• Your goal:
Your answer must hold only the lines below from the line containing "bytes each. -/" through the line containing "R167). Everything else", each reproduced exactly.

= = = = =

-- ==== Sys2Proof/Machine/Operands.lean ====
section
/-! DEFINITION. The data encodings (30_encoding.md R74, R79 to R83), the 5-bit groups of the unit stream (20_memory.md R54;
40_encoder.md R105, R106) and the variant lookup. -/

namespace Sys2Proof.Machine

/-- ASCII digits, 0x30 to 0x39 (R79). -/
def isDigit (c : Byte) : Bool := 0x30 ≤ c && c ≤ 0x39

/-- ASCII uppercase letters, 0x41 to 0x5A (R79). -/
def isUpper (c : Byte) : Bool := 0x41 ≤ c && c ≤ 0x5A

/-- ASCII lowercase letters, 0x61 to 0x7A (R79). -/
def isLower (c : Byte) : Bool := 0x61 ≤ c && c ≤ 0x7A

/-- The union of the three classes (R79, R134). -/
def isAlphanumeric (c : Byte) : Bool := isDigit c || isUpper c || isLower c

/-- `up(c)`: subtract 0x20 from a lowercase letter (R80). -/
def up (c : Byte) : Byte := if isLower c then c - 0x20 else c

/-- The digit character `H[n]` of a 4-bit value (R81). -/
def hexDigit (h : Vector Byte 32) (n : BitVec 4) : Byte := h[n.toNat]'(by have := n.isLt; omega)

/-- `hex(B)`: two digits per byte, high nibble first (R53, R81). -/
def hexText (h : Vector Byte 32) : Bytes → Bytes
  | [] => []
  | b :: bs => hexDigit h (b.extractLsb' 4 4) :: hexDigit h (b.extractLsb' 0 4) :: hexText h bs

/-- `index_of(c, TAB)`: the least `i` with `TAB[i] = c`, counted from `i` (R10, R82). -/
def indexFrom (c : Byte) : Nat → Bytes → Option Nat
  | _, [] => none
  | i, d :: ds => if d = c then some i else indexFrom c (i + 1) ds

/-- The unit values of a hex text, each in an 8-bit cell (R82, R102); a character not in `H` is D22's fault. -/
def unitValues (h : Vector Byte 32) : Bytes → Except Fault Bytes
  | [] => .ok []
  | c :: cs =>
    match indexFrom c 0 h.toList with
    | some i => do
      let us ← unitValues h cs
      pure (BitVec.ofNat 8 i :: us)
    | none => .error (.digitNotFound c)

/-- `sym(g) = T[g]` (R83). -/
def symbol (t : Vector Byte 32) (g : BitVec 5) : Byte := t[g.toNat]'(by have := g.isLt; omega)

/-- The 8-bit window over two consecutive units, in the 32-bit temporary (R105). -/
def pairWindow (u0 u1 : Byte) : Word := (u0.setWidth 32 <<< 4) ||| u1.setWidth 32

/-- The five bits that start `rem` places below the top of the window (R54, R105). -/
def pairGroup (window : Word) (rem : Nat) : BitVec 5 := (window >>> (3 - rem)).extractLsb' 0 5

/-- The type of the configuration field `FINAL_RAW(u, rem)`, with values in 0..15 (R6, R106). -/
abbrev FinalRaw := BitVec 4 → Nat → BitVec 4

/-- `FINAL_RAW(u, rem) = u`: the spec's decision D3, reading (a), under R106. DEDUCED, assumption log 7. -/
def finalRaw : FinalRaw := fun u _ => u

/-- The group of the final trailing unit: its raw value shifted right by 2, in 0..3 (R106). -/
def finalGroup (raw : Word) : BitVec 5 := (raw >>> 2).extractLsb' 0 5

/-- The variant `VSEL` selects: 0 is V1, 1 is V2 (R28, R74). -/
def variantOf (vsel : BitVec 1) : Variant := if vsel = 0 then .v1 else .v2

/-- The variant of a GEN (R74). -/
def selectedVariant (s : State) : Variant := variantOf s.vsel.value

/-- The VariantConfig the generator rules use (R74). -/
def selectedConfig (s : State) : VariantConfig := s.con.vr.config (selectedVariant s)

/-- `REM` as ENC.PAIR reads it, in 0..3 (R28, R105): for a larger one its shift `3 - REM` is not defined. -/
def readRem (s : State) : Except Fault Nat :=
  if s.rem.value.toNat ≤ 3 then .ok s.rem.value.toNat else .error (.remainderOutOfRange s.rem.value.toNat)

end Sys2Proof.Machine
end

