-- ==== Sys2Proof/Machine/Hash.lean ====
section
/-! DEFINITION. MD5 and HMAC-MD5 over the MD5 tables (42_hmac_md5.md R161 to R176; 20_memory.md R55). -/

namespace Sys2Proof.Machine

/-- `rotl32(x, s)`, `0 < s < 32` (R8). -/
def rotl32 (x : Word) (s : Nat) : Word := (x <<< s) ||| (x >>> (32 - s))

/-- The round functions `F(B, C, D)` of the steps `i` (R168). -/
def roundF (i : Nat) (b c d : Word) : Word :=
  if i < 16 then (b &&& c) ||| (~~~b &&& d)
  else if i < 32 then (d &&& b) ||| (~~~d &&& c)
  else if i < 48 then b ^^^ c ^^^ d
  else c ^^^ (b ||| ~~~d)

/-- The message word index `g(i)` (R169). -/
def wordIndex (i : Nat) : Fin 16 :=
  if h : i < 16 then ⟨i, h⟩
  else if i < 32 then ⟨(5 * i + 1) % 16, Nat.mod_lt _ (by decide)⟩
  else if i < 48 then ⟨(3 * i + 5) % 16, Nat.mod_lt _ (by decide)⟩
  else ⟨(7 * i) % 16, Nat.mod_lt _ (by decide)⟩

/-- One step `i` of the compression, with the old values on every right side (R172). -/
def md5Step (tab : Md5Tables) (r : Md5Regs) (i : Fin 64) : Md5Regs :=
  let f := roundF i r.b r.c r.d + r.a + tab.k[i] + r.m[wordIndex i]
  { r with f := f, a := r.d, d := r.c, c := r.b, b := r.b + rotl32 f tab.rot[i] }

/-- The 64 steps in order (R173). -/
def md5Rounds (tab : Md5Tables) (r : Md5Regs) : Md5Regs := (List.finRange 64).foldl (md5Step tab) r

/-- A 32-bit word from four bytes, the first byte least significant (R166). -/
def leWord (b0 b1 b2 b3 : Byte) : Word :=
  b0.setWidth 32 ||| (b1.setWidth 32 <<< 8) ||| (b2.setWidth 32 <<< 16) ||| (b3.setWidth 32 <<< 24)

/-- Byte `i` of a block. Every block is 64 bytes long (R165), so the default is never taken. -/
def blockByte (blk : Bytes) (i : Nat) : Byte := blk.getD i 0

/-- `M[j]` of a block (R166). -/
def blockWord (blk : Bytes) (j : Nat) : Word :=
  leWord (blockByte blk (4 * j)) (blockByte blk (4 * j + 1)) (blockByte blk (4 * j + 2)) (blockByte blk (4 * j + 3))

/-- `Words(BLK)`: `M[0..15]` (R166). -/
def blockWords (blk : Bytes) : Vector Word 16 := ⟨⟨(List.range 16).map (blockWord blk)⟩, rfl⟩

/-- The block is taken into `BLK` and `M`, and the working words from the chaining words (R164, R173). -/
def md5Load (blk : Bytes) (r : Md5Regs) : Md5Regs :=
  { r with blk := blk, m := blockWords blk, a := r.a0, b := r.b0, c := r.c0, d := r.d0 }

/-- The chaining words after the steps, each sum modulo 2^32 (R173). -/
def md5Add (r : Md5Regs) : Md5Regs :=
  { r with a0 := r.a0 + r.a, b0 := r.b0 + r.b, c0 := r.c0 + r.c, d0 := r.d0 + r.d }

/-- `Compress` of one block (R173). -/
def md5Block (tab : Md5Tables) (r : Md5Regs) (blk : Bytes) : Md5Regs := md5Add (md5Rounds tab (md5Load blk r))

/-- The blocks of a padded message, in order (R164): `n` of them, 64 bytes each. -/
def md5Blocks (tab : Md5Tables) : Nat → Md5Regs → Bytes → Md5Regs
  | 0, r, _ => r
  | n + 1, r, p => md5Blocks tab n (md5Block tab r (p.take 64)) (p.drop 64)

/-- The bit length `8*L` as a 64-bit value (R165). R164 defines it for `L < 2^61`; above, the value is free
(DESIGN CHOICE, assumption log 6). -/
def bitLength (n : Nat) : BitVec 64 := if n < 2 ^ 61 then BitVec.ofNat 64 (8 * n) else Config.longBitLength n

/-- The 8 bytes of a 64-bit value, least significant byte first (R165). -/
def le64 (v : BitVec 64) : Bytes := (List.range 8).map fun i => v.extractLsb' (8 * i) 8

/-- How many zero bytes make the length, the byte 0x80 included, congruent to 56 modulo 64: the fewest (R165). -/
def padZeros (n : Nat) : Nat := (119 - n % 64) % 64

/-- `Pad(msg)` (R165). -/
def md5Pad (msg : Bytes) : Bytes :=
  msg ++ 0x80 :: (List.replicate (padZeros msg.length) 0 ++ le64 (bitLength msg.length))

/-- The registers when an MD5 call begins: the initial words and the length counter (R164, R165, R167). Everything else
is written by the first block before it is read (R34). No rule says what the length counter counts: that it holds the
bit length of the whole message from the start of the call to its end is a DESIGN CHOICE, assumption log 21. -/
def md5Start (tab : Md5Tables) (msg : Bytes) : Md5Regs :=
  { Md5Regs.zero with
    a0 := tab.ivA, b0 := tab.ivB, c0 := tab.ivC, d0 := tab.ivD, len := bitLength msg.length }

/-- The MD5 registers when an MD5 call ends (R164). -/
def md5Run (tab : Md5Tables) (msg : Bytes) : Md5Regs :=
  md5Blocks tab ((md5Pad msg).length / 64) (md5Start tab msg) (md5Pad msg)

/-- The 4 bytes of a word, least significant byte first (R174). -/
def leBytes (w : Word) : Bytes :=
  [w.extractLsb' 0 8, w.extractLsb' 8 8, w.extractLsb' 16 8, w.extractLsb' 24 8]

/-- `Serialize(a0, b0, c0, d0)`: 16 bytes (R174). -/
def serialize (r : Md5Regs) : Bytes := leBytes r.a0 ++ leBytes r.b0 ++ leBytes r.c0 ++ leBytes r.d0

/-- `MD5(msg)` (R164). -/
def md5 (tab : Md5Tables) (msg : Bytes) : Bytes := serialize (md5Run tab msg)

/-- `BlockKey(key)`, 64 bytes (R162). -/
def blockKey (tab : Md5Tables) (key : Bytes) : Bytes :=
  if 64 < key.length then md5 tab key ++ List.replicate 48 0
  else key ++ List.replicate (64 - key.length) 0

/-- The inner digest `MD5(ipad || msg)` (R161). -/
def hmacInner (tab : Md5Tables) (key msg : Bytes) : Bytes := md5 tab ((blockKey tab key).map (· ^^^ 0x36) ++ msg)

/-- The message of the outer MD5, `opad || inner`: 80 bytes (R161). -/
def hmacOuter (tab : Md5Tables) (key msg : Bytes) : Bytes :=
  (blockKey tab key).map (· ^^^ 0x5C) ++ hmacInner tab key msg

/-- The MD5 registers when an HMAC computation ends: those of its last MD5 call (R161, R164). -/
def hmacRun (tab : Md5Tables) (key msg : Bytes) : Md5Regs := md5Run tab (hmacOuter tab key msg)

/-- `HMAC_MD5(key, msg)`, 16 bytes (R161). -/
def hmacMd5 (tab : Md5Tables) (key msg : Bytes) : Bytes := md5 tab (hmacOuter tab key msg)

end Sys2Proof.Machine
end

= = = = =

• Output for this exercise:
/-- The blocks of a padded message, in order (R164): `n` of them, 64 bytes each. -/
def md5Blocks (tab : Md5Tables) : Nat → Md5Regs → Bytes → Md5Regs
  | 0, r, _ => r
  | n + 1, r, p => md5Blocks tab n (md5Block tab r (p.take 64)) (p.drop 64)

/-- The bit length `8*L` as a 64-bit value (R165). R164 defines it for `L < 2^61`; above, the value is free
(DESIGN CHOICE, assumption log 6). -/
def bitLength (n : Nat) : BitVec 64 := if n < 2 ^ 61 then BitVec.ofNat 64 (8 * n) else Config.longBitLength n

/-- The 8 bytes of a 64-bit value, least significant byte first (R165). -/
def le64 (v : BitVec 64) : Bytes := (List.range 8).map fun i => v.extractLsb' (8 * i) 8

/-- How many zero bytes make the length, the byte 0x80 included, congruent to 56 modulo 64: the fewest (R165). -/
def padZeros (n : Nat) : Nat := (119 - n % 64) % 64

/-- `Pad(msg)` (R165). -/
def md5Pad (msg : Bytes) : Bytes :=
  msg ++ 0x80 :: (List.replicate (padZeros msg.length) 0 ++ le64 (bitLength msg.length))

/-- The registers when an MD5 call begins: the initial words and the length counter (R164, R165, R167). Everything else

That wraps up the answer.